Today’s Scripture Reading (September 8, 2012): Deuteronomy 9

I admit that it sometimes bothers me when people ask me for my advice and then ignore what it is that I tell them. It feels like all they want is my absolution to do what they want to do rather than my advice. But I also, on some levels, understand. You have to make the decisions as you live your life. And you are the one that will have pay the penalties (and reap the benefits) for those decisions. It is just that I really want my friends to succeed - and I hurt when they hurt.

A number of years ago I had an uncomfortable conversation with a friend in which he admitted that he was in the midst of doing something that he knew was wrong. And yet, despite the fact that he knew it was wrong, he continued down that path. Many years have passed since that conversation and we are still friends, but now I get to stand with him and cry with him as he pays the price for the decision that he made years ago - a decision made even though he knew it was wrong.

Moses breaking the Ten Commandments is a poignant moment in history.  But I think that when we dramatize this moment in it is too easy to see it as a moment of uncontrollable anger for Moses. As he steps off of the mountain and his intense time with God and sees the nation that he has been interceding for in the midst of their sin, anger (and frustration) seems to be the natural response. And yet, I am not sure that the breaking of the tablets was done in anger.
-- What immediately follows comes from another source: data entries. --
-- ==== Sys2Proof/Machine/Net.lean ====
section
/-!
DEFINITION. The Ethernet ports, the loom control protocol, the management port and JTAG (06 R177, R178; 10 R306 to R321).
Octets of addresses and headers outside the spec's own tables follow RFC 768, 791, 792, 826 and IEEE 1588 (assumption log 23).
-/

namespace Sys2Proof.Machine

/-- The Ethernet side changed. -/
def Dev.onEth (d : Dev) (f : Eth → Eth) : Dev := { d with eth := f d.eth }

/-- The AUTHORITY record of the charter in force. -/
def Dev.authRec (d : Dev) : Option Authority := d.charter.bind Charter.authority

/-- A port's part of the AUTHORITY record; without the record the port is off (R307). -/
def Dev.ethCfg (d : Dev) (port : Nat) : EthCfg :=
  ((d.authRec.map Authority.ports).getD []).getD port
    { mac := 0, vid := 0, tagged := false, ip := 0, mask := 0, gateway := 0, mode := 0, fec := 0 }

/-- MTU of the record. -/
def Dev.mtu (d : Dev) : Nat := (d.authRec.map Authority.mtu).getD 1500

/-- The port's link is up. -/
def Dev.ethUp (d : Dev) (port : Nat) : Bool := decide (port < 2) && d.fld (F.ETH_PORT_STATUS_UP.at port) == 1

/-- A dropped frame is counted; the field is FILTER, RING or OTHER (R323). -/
def Dev.ethDrop (d : Dev) (f : Fld) (port : Nat) : Dev := d.addFld (f.at port) 1

/-- The FEC in use that a mode and the record's FEC can resolve to (R306, R504). -/
def fecFits (mode want fec : Nat) : Bool :=
  (if mode = 3 then 1 ≤ fec && fec ≤ 3 else fec == 1) && (want == 0 || want == fec)

/-- A port's link comes up, with the FEC in use, or goes down (R306, R323). A port comes up in the mode of the record. -/
def Dev.ethLink (d : Dev) (port : Nat) (up : Bool) (fec : Nat) : Dev :=
  let c := d.ethCfg port
  let set := fun (u m f : Nat) => ((d.setFld (F.ETH_PORT_STATUS_UP.at port) u).setFld (F.ETH_PORT_STATUS_MODE.at port) m).setFld
    (F.ETH_PORT_STATUS_FEC.at port) f
  if 2 ≤ port then d
  else if up then (if c.mode ≠ 0 ∧ d.plat.pllUp.testBit 15 ∧ fecFits c.mode c.fec fec then set 1 c.mode fec else d)
  else (set 0 0 0).onEth (fun x => { x with paused := SMap.del x.paused port, held := x.held.filter (fun m => m.iface != port) })

/-- The longest frame that the MAC takes, FCS and all (R306). -/
def maxFrame : Nat := 9216

/-! ### Checksums and frames -/

/-- Big-endian bytes of a number. -/
def beBytes (n x : Nat) : List Byte := (leBytes n x).reverse
/-- Bytes off .. off + n - 1 of a list, as a big-endian number. -/
def beAt (bs : List Byte) (off n : Nat) : Nat := leNat ((bs.drop off).take n).reverse

/-- The sum of the 16-bit big-endian words of a list of bytes. -/
def sum16 : List Byte → Nat
  | [] => 0
  | [a] => a.toNat * 256
  | a :: b :: t => a.toNat * 256 + b.toNat + sum16 t

/-- The internet checksum of a sum. -/
def inetSum (s : Nat) : Nat :=
  let f := fun x => x % 0x10000 + x / 0x10000
  0xFFFF - f (f (f s))

/-- n bytes of a list replaced from an offset on. -/
def patch (bs : List Byte) (off : Nat) (new : List Byte) : List Byte := bs.take off ++ new ++ bs.drop (off + new.length)

/-- The ARP reply. -/
def Dev.arpReply (d : Dev) (port mac ip : Nat) : List Byte :=
  let c := d.ethCfg port
  leBytes 6 mac ++ leBytes 6 c.mac ++ beBytes 2 0x0806 ++ beBytes 8 0x0001080006040002 ++ leBytes 6 c.mac ++ beBytes 4 c.ip ++
    leBytes 6 mac ++ beBytes 4 ip

/-- The ICMP echo reply: type 0, the rest as received, a new checksum. -/
def echoReply (msg : List Byte) : List Byte :=
  let z := patch (patch msg 0 [0]) 2 [0, 0]
  patch z 2 (beBytes 2 (inetSum (sum16 z)))

/-- Such a frame arrives (R306). -/
def Dev.ethFrame (d : Dev) (port : Nat) (f : EthFrame) : Dev :=
  let c := d.ethCfg port
  if !d.ethUp port then d
  else match f with
    | .arp mac ip target =>
      if target = c.ip then d.send [⟨port, d.vlanOf port, 0, 0, 0, d.arpReply port mac ip⟩] else d.ethDrop F.ETH_RX_DROP_OTHER port
    | .echo ip dest msg =>
      if dest = c.ip ∧ msg.length + 38 ≤ maxFrame then d.send [⟨port, d.vlanOf port, ip, 0, 0, echoReply msg⟩] else d.ethDrop F.ETH_RX_DROP_OTHER port
    | .pause q =>
      (d.onEth (fun x => { x with paused := SMap.put 0 x.paused port (q % 0x10000 * (if c.mode = 3 then 2048 else 512)) })).unpaused
    | .other => d.ethDrop F.ETH_RX_DROP_OTHER port

/-! ### PTP messages (06 R177, R178; R315) -/

/-- Ring r: receive 0, transmit 0, receive 1, transmit 1. -/
def Dev.ringAddr (d : Dev) (r : Nat) : Nat :=
  (d.reg R.ETH_RING_BASE_LO).toNat + d.fld F.ETH_RING_BASE_HI_BASE_HI * 2 ^ 32 + 8192 * r + 32 * (SMap.get 0 d.eth.rings r % 256)

/-- The ring's next descriptor has been used. -/
def Dev.ringNext (d : Dev) (r : Nat) : Dev :=
  d.onEth (fun x => { x with rings := SMap.put 0 x.rings r ((SMap.get 0 x.rings r + 1) % 256) })

/-- The port time-stamps event messages. -/
def Dev.ptpEn (d : Dev) (port : Nat) : Bool := d.fld (if port = 0 then F.PTP_PORT0_CFG_EN else F.PTP_PORT1_CFG_EN) == 1

/-- Where the PTP header of a frame starts, and whether it is UDP over IPv4. -/
def ptpHeader (frame : List Byte) : Nat × Bool :=
  let e := if beAt frame 12 2 = 0x8100 then 16 else 12
  if beAt frame e 2 = 0x0800 then (e + 2 + leAt frame (e + 2) 1 % 16 * 4 + 8, true) else (e + 2, false)

/-- The transport is one of the two that the device supports: UDP over IPv4, or IEEE 802.3 with the EtherType of PTP (06 R177). -/
def ptpCarried (frame : List Byte) : Bool :=
  let e := if beAt frame 12 2 = 0x8100 then 16 else 12
  beAt frame e 2 == 0x88F7 || (beAt frame e 2 == 0x0800 && leAt frame (e + 11) 1 == 17)

/-- A message's domainNumber, transport and delay mechanism are those of the port's PTP_PORTn_CFG (06 R177, R195). messageType 1 and 9
belong to delay request-response, 2, 3 and 10 to peer-delay. -/
def Dev.ptpFits (d : Dev) (port : Nat) (frame : List Byte) : Bool :=
  let c := (d.reg (if port = 0 then R.PTP_PORT0_CFG else R.PTP_PORT1_CFG)).toNat
  let (p, udp) := ptpHeader frame
  let kind := leAt frame p 1 % 16
  ptpCarried frame && leAt frame (p + 4) 1 == bitsN c 31 24 && udp == !bitN c 4 &&
    (if bitN c 5 then kind != 1 && kind != 9 else kind != 2 && kind != 3 && kind != 10)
As Moses looks back at that moment in time, he stresses that he broke the tablets in front of the eyes of Israel. For Moses, I think it was an illustration of what Israel had done. They had broken the first two laws on the tablet that he carried – they had replaced God with another god and built an idol. They had broken the law so Moses physically broke the tablets giving the people an illustration of the sin that they had committed. He needed them to see the sin that they had committed.

And maybe that is what we need. When we sin, we often have in mind a picture of the temptation in our minds, but rarely a picture of the sin. Maybe if we could envision the sin better, we would have a better chance of resisting the temptation.